SXL: Spatially explicit learning of geographic processes with auxiliary tasks

From earth system sciences to climate modeling and ecology, many of the greatest empirical modeling challenges are geographic in nature. As these processes are characterized by spatial dynamics, we can exploit their autoregressive nature to inform learning algorithms. We introduce SXL, a method for learning with geospatial data using explicitly spatial auxiliary tasks. We embed the local Moran's I, a well-established measure of local spatial autocorrelation, into the training process, "nudging" the model to learn the direction and magnitude of local autoregressive effects in parallel with the primary task.
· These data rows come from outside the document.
/-- A switch of BCP b that waits ends with a status: its command completes, or its slot does. -/
def State.switchEnd (s : State) (b st : Nat) (t : Time) : State := match (s.cpu b).switch with
  | none => s
  | some w =>
    let s1 := s.onCpu b fun c => { c with switch := none }
    match w.slot, w.cmd with
    | some i, _ => s1.saDone i st t
    | none, some d => s1.complete d 0x0804 st
    | none, none => s1

/-- A station that BCP b owns goes to its substitutes until the BCP writes again (R486). -/
def StaSt.fallback (b : Nat) (y : StaSt) : StaSt := if bits y.cfg 30 28 = b + 1 then { y with subst := true } else y

/-- The stations that BCP b owns go to their substitutes. -/
def State.rioFallback (s : State) (b : Nat) : State :=
  { s with rio := { s.rio with links := s.rio.links.map fun (x : LinkSt) => { x with stas := x.stas.map (StaSt.fallback b) } } }

/-- The fallback of BCP b with its cause (1 watchdog time, 2 consecutive overruns) and task. -/
def State.fallback (s : State) (b t cause : Nat) : State :=
  let s1 := ((s.p BCP_FAIL [b] (16 * t + cause)).dropInsts b).onCpu b fun c => { c with state := B_FAILED }
  let s2 := ((s1.fioFallback b).rioFallback b).stopRows b
  let s3 := s2.each ((List.range 64).filter fun i => s2.saState i = SA_ARMED && s2.saOwner i = b + 1) State.saCancelled
  let s4 := s3.switchEnd b ST_NOT_NOW 0
  let s5 := s4.each ((s4.icu.taker.filter (·.2 = b)).map (·.1)) fun s n => icuDoneBy b n s
  ((s5.flag BCP 9).bcpEvent b (if cause = 1 then 2 else 3) t 0).onCpu b fun c => { c with dispatch := false }

/-- KOVER_REACHED (R324): the consecutive count of a task of BCP b has reached kover. -/
def koverReached (b : Nat) (s : State) : State :=
  let k := s.g BCP_CFG_kover [b]
  match (List.range 16).find? fun t => decide (k ≤ s.g BCP_TSTAT_0_consec [b, t]) with
  | some t => if s.bcpRuns b && k ≠ 0 then s.fallback b t 2 else s
  | none => s

/-- WATCHDOG_EXPIRY (R324): an instance of BCP b has run longer than its task's wdt, measured from its release. -/
def watchdogExpiry (b : Nat) (s : State) : State :=
  let late (i : Inst) : Bool :=
    let w := s.g BCP_TASK_3 [b, i.task]
    w ≠ 0 && w * oneUs < s.since i.relCyc
  match (s.cpu b).insts.find? late with
  | some i => if s.bcpRuns b then s.fallback b i.task 1 else s
  | none => s

end Sys2Proof.Machine
end

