/-- The distances that wait go to REC_FLLAST and to entry 78 of the frame (R434, R435). -/
def State.recDistances (s : State) : State :=
  { s with rcd := { s.rcd with dist := [] } }.each s.rcd.dist fun s d =>
    (s.faultDistance (s.g REC_FLCFG_grp) d 0).p REC_FLLAST [] d.toNat

/-! ### NIGHT and resets (R437) -/

/-- A window being captured ends without a record. -/
def State.dropCapture (s : State) : State := match s.rcd.cap with
  | none => s
  | some _ => { s with rcd := { s.rcd with cap := none, arrivals := [] } }.unqueueLast 5 0

/-- The active streams end with a cause. -/
def State.recEndAll (s : State) (cause : Nat) : State :=
  let s1 := (s.each ((List.range 4).filter s.recActive) fun s k => s.recEnd k cause).dropCapture
  { s1 with rcd := { s1.rcd with prev := List.replicate 5 none } }

/-- The recorder's block reset beside its registers: what waits for the host stays. -/
def State.recReset (s : State) : State :=
  let s1 := s.recEndAll 3
  { s1 with rcd := { s1.rcd with
      arrivals := [], dist := []
      streams := s1.rcd.streams.map fun (x : RecStream) =>
        { emptyStream with queue := x.queue, stuck := x.stuck, cur := x.cur, done := x.done, head := x.head, stops := x.stops } } }

end Sys2Proof.Machine
end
Further, we propose an expansion of Moran's I to multiple resolutions to capture effects at different spatial granularities and over varying distance scales. We show the superiority of this method for training neural networks using experiments with real-world geospatial data in both generative and predictive modeling tasks. The Moran's I embedding can be constructed easily for any spatial, numerical input and our approach can be used with arbitrary network architectures, consistently improving their performance as shown by our experiments. We also outperform appropriate, domain-specific spatial interpolation benchmarks. Our work highlights how integrating the geographic information sciences and spatial statistics into neural network models can address the specific challenges of spatial data. The code for our experiments is available on Github: https://github.com/konstantinklemmer/sxl.